* [Stored items]
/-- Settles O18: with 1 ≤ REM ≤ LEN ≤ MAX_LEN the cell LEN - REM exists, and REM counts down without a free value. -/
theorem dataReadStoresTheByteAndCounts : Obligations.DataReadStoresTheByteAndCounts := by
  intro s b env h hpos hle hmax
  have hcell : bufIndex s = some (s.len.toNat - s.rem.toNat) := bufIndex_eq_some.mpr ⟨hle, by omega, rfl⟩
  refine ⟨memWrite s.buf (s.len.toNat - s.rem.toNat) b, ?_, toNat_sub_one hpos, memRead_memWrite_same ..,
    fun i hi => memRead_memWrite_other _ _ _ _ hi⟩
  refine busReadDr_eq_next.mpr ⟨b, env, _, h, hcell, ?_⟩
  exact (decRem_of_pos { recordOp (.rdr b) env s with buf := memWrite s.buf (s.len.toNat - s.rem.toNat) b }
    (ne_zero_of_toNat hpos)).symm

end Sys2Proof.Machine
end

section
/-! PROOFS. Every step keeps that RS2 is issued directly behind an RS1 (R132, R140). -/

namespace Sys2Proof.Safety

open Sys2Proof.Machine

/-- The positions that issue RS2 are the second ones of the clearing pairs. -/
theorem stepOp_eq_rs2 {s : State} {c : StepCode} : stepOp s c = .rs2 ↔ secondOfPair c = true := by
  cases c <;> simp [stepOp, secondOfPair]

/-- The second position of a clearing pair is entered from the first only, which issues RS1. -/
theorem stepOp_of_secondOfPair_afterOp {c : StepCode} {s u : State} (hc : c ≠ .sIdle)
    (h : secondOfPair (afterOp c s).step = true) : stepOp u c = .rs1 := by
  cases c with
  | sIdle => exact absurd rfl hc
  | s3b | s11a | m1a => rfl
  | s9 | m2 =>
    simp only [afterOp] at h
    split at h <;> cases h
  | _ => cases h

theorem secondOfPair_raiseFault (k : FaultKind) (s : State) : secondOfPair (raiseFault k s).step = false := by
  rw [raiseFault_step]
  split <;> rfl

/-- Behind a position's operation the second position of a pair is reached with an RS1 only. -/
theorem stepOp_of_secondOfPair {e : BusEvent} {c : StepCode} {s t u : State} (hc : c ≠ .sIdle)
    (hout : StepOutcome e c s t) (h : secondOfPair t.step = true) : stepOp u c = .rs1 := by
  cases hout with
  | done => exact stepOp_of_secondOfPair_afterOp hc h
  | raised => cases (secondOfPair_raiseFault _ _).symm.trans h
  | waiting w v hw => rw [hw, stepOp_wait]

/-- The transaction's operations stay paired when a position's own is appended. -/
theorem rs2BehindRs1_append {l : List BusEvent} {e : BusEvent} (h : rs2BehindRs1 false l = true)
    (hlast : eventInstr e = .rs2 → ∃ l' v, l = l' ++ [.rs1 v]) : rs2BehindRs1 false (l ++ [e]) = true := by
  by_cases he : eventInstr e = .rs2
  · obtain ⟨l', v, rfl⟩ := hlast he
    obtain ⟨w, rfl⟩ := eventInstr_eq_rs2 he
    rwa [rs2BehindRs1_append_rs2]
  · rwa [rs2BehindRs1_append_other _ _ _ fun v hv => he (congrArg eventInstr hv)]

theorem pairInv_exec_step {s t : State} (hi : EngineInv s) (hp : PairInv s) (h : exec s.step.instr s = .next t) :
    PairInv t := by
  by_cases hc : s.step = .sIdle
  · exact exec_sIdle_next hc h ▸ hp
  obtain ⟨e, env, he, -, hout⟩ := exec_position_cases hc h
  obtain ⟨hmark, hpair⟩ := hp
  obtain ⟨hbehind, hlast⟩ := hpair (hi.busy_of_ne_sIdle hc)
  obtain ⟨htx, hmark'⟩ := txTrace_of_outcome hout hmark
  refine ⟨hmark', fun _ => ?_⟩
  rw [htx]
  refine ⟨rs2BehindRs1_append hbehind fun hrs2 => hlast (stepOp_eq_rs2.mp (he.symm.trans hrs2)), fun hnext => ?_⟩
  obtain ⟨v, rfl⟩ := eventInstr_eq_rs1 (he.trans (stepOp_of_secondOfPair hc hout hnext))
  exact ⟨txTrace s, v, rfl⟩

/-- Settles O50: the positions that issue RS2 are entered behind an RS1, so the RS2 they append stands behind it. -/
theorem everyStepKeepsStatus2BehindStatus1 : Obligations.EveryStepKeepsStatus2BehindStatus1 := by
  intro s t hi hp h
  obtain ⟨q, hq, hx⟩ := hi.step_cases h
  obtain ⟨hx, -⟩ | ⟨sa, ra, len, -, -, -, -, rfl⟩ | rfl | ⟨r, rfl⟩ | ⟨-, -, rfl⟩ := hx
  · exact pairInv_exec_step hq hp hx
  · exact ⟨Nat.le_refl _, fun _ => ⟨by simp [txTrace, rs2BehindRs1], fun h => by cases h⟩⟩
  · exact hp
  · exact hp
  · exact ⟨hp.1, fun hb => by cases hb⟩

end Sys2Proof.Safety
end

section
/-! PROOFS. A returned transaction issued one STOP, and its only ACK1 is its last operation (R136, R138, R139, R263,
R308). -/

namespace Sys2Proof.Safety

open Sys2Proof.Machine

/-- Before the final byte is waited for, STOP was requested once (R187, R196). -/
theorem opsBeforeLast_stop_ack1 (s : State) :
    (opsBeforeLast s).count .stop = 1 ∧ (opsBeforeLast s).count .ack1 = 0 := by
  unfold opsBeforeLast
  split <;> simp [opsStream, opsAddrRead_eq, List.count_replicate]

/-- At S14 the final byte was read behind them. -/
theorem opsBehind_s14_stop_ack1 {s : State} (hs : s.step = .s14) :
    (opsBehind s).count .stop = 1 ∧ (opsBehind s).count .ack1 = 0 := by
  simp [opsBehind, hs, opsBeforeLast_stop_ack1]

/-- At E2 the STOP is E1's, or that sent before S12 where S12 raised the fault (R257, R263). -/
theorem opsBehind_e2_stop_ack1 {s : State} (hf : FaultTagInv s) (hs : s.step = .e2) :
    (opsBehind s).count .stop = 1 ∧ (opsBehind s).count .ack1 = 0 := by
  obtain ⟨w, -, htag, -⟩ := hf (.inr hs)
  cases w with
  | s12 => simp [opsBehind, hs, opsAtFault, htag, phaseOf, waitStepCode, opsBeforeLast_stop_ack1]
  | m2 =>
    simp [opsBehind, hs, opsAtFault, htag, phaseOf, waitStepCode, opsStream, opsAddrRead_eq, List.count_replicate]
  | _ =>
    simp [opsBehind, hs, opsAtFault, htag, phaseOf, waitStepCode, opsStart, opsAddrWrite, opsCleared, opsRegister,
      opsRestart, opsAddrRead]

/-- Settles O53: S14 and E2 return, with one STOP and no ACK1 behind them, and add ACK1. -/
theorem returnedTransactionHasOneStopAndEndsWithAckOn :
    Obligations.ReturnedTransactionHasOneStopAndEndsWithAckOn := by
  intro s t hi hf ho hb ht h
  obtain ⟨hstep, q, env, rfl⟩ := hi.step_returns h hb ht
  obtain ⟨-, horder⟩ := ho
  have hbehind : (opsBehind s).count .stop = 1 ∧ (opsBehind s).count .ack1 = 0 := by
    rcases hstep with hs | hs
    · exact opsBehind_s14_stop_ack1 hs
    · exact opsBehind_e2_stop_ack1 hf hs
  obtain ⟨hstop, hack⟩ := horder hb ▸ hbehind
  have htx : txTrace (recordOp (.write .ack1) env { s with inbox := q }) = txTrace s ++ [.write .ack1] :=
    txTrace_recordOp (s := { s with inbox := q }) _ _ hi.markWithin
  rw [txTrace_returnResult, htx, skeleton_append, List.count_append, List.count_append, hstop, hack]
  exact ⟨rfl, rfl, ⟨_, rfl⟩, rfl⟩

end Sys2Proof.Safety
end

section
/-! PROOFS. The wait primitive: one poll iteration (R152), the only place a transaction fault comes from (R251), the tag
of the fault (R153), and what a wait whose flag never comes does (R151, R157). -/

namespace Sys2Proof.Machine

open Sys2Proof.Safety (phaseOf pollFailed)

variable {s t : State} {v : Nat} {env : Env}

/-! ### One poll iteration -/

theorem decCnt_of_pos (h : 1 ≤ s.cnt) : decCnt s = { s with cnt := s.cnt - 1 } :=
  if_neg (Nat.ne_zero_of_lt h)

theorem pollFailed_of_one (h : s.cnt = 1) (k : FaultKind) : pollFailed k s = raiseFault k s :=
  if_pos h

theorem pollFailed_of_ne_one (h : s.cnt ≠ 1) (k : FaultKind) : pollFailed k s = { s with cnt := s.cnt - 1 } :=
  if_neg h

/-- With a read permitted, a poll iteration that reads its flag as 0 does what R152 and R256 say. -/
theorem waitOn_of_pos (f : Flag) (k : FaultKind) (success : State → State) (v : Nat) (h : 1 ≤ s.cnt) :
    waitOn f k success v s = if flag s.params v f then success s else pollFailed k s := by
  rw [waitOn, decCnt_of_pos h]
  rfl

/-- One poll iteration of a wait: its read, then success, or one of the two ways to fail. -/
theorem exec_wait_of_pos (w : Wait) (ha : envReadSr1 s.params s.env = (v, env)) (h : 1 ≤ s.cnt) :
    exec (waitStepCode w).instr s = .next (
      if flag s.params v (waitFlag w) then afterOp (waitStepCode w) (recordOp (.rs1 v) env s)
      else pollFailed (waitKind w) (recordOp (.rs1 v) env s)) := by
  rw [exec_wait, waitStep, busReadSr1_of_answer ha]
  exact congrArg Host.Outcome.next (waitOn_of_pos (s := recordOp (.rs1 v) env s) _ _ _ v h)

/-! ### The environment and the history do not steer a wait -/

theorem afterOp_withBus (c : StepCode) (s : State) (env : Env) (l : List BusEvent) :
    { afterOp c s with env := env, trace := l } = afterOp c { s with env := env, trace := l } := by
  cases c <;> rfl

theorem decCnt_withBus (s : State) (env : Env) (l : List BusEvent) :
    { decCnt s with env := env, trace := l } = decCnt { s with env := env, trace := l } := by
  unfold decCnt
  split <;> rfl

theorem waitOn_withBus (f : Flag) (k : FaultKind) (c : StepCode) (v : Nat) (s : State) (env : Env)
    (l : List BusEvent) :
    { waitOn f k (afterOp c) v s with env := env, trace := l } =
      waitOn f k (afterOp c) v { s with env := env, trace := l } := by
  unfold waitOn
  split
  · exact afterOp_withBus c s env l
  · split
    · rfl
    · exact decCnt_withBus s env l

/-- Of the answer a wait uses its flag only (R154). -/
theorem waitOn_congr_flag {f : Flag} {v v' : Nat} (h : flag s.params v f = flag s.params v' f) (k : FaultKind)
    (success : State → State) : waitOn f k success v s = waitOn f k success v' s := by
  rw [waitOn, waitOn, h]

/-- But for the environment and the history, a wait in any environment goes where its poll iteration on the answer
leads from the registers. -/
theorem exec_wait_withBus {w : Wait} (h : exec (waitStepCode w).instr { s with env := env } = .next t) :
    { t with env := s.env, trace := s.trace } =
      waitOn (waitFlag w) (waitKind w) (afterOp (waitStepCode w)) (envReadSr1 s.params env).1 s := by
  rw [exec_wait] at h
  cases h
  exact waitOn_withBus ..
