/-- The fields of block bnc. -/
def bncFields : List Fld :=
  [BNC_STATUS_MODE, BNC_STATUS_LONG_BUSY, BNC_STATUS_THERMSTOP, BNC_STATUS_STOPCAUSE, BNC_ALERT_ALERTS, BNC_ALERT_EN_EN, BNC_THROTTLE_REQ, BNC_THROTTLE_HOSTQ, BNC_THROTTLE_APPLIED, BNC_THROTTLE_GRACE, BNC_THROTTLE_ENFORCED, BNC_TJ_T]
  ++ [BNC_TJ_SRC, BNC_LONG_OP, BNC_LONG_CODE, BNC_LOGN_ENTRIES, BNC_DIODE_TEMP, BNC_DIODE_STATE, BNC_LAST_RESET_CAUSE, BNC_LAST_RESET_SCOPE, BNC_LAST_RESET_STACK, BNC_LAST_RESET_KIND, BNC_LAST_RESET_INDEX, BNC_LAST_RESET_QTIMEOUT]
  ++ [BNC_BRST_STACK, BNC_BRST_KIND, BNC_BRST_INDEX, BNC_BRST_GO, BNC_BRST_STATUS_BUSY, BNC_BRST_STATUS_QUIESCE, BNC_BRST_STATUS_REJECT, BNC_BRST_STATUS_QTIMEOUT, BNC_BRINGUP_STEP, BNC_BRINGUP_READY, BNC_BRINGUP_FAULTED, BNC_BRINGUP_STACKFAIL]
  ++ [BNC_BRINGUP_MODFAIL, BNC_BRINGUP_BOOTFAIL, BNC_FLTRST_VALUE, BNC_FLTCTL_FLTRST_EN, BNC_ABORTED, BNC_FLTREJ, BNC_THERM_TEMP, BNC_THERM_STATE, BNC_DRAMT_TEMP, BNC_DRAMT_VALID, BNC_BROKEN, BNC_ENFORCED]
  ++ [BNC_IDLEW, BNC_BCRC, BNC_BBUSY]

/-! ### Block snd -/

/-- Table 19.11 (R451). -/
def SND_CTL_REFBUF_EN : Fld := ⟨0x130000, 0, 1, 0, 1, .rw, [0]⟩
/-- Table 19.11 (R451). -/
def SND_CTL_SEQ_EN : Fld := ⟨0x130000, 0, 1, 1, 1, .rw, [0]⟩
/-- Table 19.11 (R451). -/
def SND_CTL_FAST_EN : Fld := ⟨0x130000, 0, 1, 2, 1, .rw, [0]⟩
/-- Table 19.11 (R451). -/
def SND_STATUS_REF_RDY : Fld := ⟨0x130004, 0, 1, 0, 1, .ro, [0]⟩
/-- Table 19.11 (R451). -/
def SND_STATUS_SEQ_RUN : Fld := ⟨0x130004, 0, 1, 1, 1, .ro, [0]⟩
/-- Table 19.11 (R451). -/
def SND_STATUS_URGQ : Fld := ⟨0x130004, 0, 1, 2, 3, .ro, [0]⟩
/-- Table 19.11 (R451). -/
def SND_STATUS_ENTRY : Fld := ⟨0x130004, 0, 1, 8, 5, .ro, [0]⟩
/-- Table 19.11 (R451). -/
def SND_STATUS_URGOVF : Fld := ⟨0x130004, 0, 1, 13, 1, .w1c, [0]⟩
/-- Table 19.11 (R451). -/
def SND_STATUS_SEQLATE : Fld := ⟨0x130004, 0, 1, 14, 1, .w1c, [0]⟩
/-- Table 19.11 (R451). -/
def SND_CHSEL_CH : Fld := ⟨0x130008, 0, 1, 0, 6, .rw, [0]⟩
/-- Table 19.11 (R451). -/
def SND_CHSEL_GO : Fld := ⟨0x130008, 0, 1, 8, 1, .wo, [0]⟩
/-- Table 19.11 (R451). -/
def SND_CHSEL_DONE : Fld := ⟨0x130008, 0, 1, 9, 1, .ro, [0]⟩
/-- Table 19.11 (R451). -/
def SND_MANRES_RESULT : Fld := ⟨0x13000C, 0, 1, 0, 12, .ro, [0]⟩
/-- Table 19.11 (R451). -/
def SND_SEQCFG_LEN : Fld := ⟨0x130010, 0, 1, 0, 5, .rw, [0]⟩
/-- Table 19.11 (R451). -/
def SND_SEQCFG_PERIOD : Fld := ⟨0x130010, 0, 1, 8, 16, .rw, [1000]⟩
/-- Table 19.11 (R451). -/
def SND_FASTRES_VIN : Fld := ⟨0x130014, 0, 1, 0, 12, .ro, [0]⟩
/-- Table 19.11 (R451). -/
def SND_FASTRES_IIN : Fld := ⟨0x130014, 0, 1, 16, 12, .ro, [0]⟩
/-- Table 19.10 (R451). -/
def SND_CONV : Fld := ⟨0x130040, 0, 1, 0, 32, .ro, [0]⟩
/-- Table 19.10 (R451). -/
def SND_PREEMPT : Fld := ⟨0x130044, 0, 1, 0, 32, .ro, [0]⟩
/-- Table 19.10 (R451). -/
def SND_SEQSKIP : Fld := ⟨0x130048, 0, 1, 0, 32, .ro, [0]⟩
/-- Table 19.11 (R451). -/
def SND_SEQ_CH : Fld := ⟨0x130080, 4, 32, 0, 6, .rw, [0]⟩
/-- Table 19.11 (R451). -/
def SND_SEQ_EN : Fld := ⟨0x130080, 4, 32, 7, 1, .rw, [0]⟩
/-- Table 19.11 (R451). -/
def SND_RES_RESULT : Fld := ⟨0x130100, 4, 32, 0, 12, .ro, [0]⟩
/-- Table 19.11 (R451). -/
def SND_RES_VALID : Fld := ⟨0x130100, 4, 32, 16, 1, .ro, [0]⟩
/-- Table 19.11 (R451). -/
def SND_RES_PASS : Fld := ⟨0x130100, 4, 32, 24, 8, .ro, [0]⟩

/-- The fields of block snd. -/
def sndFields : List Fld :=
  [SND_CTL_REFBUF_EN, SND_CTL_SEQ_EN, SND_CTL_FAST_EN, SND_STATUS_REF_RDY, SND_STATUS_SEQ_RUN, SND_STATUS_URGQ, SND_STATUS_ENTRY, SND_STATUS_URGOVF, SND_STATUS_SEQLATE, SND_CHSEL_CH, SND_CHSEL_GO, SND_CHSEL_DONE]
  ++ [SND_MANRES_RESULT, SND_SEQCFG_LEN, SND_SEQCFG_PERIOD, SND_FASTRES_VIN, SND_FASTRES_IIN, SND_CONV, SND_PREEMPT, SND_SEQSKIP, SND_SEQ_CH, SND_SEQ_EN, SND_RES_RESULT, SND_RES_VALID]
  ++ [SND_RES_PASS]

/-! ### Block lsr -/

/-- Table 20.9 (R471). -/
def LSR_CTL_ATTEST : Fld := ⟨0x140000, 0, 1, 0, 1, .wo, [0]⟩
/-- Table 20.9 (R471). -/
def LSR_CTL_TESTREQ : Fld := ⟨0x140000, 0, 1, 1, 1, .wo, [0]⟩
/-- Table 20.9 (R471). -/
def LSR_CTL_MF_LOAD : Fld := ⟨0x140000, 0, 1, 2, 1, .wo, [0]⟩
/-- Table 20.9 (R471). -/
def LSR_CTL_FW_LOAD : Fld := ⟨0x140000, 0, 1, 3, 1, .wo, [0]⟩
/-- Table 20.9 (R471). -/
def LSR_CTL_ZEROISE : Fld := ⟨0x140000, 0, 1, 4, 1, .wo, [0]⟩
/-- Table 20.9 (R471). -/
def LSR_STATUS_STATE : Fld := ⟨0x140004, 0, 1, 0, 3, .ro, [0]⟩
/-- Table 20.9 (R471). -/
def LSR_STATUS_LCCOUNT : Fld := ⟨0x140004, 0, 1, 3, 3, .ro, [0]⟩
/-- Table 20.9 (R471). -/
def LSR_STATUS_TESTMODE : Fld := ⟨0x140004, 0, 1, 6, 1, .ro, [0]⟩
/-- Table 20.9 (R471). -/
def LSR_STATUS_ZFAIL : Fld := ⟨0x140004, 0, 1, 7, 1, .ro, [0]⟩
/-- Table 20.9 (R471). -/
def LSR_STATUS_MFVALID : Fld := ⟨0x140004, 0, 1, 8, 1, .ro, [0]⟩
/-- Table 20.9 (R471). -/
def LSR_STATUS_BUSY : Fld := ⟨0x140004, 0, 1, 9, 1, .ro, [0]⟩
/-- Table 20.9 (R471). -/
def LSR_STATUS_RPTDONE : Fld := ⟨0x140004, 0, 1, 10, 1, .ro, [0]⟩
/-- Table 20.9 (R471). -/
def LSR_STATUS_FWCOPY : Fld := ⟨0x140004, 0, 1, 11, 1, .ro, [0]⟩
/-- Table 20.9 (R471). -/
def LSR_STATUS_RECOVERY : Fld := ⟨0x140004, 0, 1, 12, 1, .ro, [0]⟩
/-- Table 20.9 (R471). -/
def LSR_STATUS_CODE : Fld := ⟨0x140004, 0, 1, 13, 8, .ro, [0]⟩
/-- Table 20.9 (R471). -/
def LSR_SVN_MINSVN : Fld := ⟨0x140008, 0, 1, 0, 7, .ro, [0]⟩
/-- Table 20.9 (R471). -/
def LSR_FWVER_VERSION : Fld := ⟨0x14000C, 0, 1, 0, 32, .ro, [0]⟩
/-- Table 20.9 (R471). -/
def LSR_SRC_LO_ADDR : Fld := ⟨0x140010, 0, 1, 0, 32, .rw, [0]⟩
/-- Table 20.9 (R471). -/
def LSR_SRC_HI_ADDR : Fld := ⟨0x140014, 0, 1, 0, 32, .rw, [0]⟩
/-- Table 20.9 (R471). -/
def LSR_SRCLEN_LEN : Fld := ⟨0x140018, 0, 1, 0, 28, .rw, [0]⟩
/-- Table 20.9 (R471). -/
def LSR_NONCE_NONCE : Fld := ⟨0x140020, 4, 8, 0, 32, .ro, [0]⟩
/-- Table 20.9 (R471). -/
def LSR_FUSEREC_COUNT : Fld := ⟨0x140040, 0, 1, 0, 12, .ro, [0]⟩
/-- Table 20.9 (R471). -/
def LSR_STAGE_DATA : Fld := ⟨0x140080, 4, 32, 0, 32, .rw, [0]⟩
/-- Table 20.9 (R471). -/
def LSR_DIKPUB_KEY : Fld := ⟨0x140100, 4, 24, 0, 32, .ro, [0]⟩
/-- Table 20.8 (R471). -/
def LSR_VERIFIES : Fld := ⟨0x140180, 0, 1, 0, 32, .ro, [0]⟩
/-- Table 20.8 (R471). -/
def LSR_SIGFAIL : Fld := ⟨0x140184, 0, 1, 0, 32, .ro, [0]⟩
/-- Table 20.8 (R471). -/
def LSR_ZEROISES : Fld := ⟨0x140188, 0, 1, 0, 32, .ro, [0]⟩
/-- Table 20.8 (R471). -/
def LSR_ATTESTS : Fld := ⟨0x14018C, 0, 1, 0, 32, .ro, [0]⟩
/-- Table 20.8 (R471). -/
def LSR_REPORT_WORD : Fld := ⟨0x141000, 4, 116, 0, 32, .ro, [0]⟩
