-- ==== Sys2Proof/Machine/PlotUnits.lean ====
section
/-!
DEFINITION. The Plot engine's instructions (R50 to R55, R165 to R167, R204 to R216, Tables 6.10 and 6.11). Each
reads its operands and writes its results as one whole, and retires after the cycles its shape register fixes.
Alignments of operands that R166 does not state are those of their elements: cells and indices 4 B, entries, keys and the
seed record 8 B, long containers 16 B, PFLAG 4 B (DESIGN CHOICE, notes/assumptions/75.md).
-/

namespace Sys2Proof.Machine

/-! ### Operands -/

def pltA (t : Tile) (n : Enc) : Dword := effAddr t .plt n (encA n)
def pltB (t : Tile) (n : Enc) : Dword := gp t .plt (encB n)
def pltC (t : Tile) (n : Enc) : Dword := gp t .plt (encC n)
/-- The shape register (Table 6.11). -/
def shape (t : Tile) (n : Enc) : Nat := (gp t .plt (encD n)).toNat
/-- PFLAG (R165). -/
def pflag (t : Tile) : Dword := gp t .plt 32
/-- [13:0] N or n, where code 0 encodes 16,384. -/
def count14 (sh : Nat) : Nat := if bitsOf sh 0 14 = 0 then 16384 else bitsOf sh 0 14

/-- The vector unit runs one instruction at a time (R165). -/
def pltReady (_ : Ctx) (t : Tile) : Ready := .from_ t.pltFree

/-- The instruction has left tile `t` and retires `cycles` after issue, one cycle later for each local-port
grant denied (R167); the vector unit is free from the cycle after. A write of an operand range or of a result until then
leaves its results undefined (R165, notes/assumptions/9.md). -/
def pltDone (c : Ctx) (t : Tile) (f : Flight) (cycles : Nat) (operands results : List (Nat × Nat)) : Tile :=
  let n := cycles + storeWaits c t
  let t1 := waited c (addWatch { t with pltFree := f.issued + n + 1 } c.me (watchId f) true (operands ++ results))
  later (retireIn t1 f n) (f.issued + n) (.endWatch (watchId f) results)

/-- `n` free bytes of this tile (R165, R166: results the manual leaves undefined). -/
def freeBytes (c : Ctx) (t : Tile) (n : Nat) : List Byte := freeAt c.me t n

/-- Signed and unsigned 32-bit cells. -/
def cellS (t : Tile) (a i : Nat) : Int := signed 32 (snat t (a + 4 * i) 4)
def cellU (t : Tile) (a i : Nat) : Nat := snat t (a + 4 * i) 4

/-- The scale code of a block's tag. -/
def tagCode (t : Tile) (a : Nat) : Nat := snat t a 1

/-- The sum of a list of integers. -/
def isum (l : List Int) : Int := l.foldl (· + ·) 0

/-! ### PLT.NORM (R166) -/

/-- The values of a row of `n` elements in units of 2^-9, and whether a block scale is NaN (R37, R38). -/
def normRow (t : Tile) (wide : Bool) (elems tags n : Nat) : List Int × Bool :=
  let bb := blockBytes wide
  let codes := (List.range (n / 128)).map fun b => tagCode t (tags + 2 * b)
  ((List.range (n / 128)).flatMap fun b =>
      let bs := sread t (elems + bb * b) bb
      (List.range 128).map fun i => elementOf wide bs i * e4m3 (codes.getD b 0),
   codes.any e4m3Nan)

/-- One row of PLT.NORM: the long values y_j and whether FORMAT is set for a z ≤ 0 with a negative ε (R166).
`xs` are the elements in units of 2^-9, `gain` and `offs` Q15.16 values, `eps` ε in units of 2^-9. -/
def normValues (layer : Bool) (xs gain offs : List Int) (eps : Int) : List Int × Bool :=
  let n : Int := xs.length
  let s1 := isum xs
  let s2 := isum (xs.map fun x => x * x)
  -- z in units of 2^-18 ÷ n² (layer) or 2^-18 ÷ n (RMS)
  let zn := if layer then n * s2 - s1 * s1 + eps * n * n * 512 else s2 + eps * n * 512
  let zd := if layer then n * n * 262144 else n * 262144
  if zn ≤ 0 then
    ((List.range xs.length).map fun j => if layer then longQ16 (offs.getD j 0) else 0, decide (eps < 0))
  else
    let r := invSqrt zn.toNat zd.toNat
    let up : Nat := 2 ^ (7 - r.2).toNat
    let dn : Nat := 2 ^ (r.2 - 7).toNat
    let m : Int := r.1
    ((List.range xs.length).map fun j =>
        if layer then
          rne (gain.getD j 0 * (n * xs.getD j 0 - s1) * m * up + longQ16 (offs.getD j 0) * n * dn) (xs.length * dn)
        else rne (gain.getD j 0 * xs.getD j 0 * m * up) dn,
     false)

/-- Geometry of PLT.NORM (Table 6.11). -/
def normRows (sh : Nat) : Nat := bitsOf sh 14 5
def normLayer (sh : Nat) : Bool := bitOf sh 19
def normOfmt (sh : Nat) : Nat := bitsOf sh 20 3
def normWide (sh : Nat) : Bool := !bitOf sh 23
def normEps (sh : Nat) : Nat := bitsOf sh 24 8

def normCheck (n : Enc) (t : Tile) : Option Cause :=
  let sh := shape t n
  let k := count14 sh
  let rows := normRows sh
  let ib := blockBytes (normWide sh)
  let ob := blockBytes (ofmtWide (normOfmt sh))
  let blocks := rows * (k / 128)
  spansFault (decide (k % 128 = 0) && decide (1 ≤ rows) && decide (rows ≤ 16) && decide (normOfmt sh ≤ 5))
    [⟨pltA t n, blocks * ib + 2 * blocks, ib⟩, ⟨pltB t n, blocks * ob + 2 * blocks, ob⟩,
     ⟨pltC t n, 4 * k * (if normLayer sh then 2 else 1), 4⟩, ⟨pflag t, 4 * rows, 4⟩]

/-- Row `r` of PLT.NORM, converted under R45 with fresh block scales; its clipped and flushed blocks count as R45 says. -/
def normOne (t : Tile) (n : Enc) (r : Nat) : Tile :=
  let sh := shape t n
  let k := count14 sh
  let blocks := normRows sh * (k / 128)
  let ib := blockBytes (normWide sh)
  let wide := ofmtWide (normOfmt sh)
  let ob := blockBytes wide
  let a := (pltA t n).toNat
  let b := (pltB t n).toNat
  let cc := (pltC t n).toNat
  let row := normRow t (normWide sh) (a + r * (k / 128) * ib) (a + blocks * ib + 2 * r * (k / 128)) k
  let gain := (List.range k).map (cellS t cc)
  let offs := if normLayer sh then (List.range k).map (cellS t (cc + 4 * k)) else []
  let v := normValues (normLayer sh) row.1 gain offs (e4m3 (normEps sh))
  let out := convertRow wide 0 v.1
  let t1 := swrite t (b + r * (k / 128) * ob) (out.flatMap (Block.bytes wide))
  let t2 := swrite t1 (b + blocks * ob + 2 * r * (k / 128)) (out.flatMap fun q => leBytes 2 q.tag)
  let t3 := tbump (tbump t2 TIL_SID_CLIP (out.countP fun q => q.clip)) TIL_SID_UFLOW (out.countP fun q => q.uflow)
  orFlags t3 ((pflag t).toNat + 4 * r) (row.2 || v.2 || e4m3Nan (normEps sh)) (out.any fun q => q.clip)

* [Work item] Match on "opsAtFault" and report each line of the data above that has it.

* [Your solution]
  | s12 => simp [opsBehind, hs, opsAtFault, htag, phaseOf, waitStepCode, opsBeforeLast_stop_ack1]
    simp [opsBehind, hs, opsAtFault, htag, phaseOf, waitStepCode, opsStream, opsAddrRead_eq, List.count_replicate]
    simp [opsBehind, hs, opsAtFault, htag, phaseOf, waitStepCode, opsStart, opsAddrWrite, opsCleared, opsRegister,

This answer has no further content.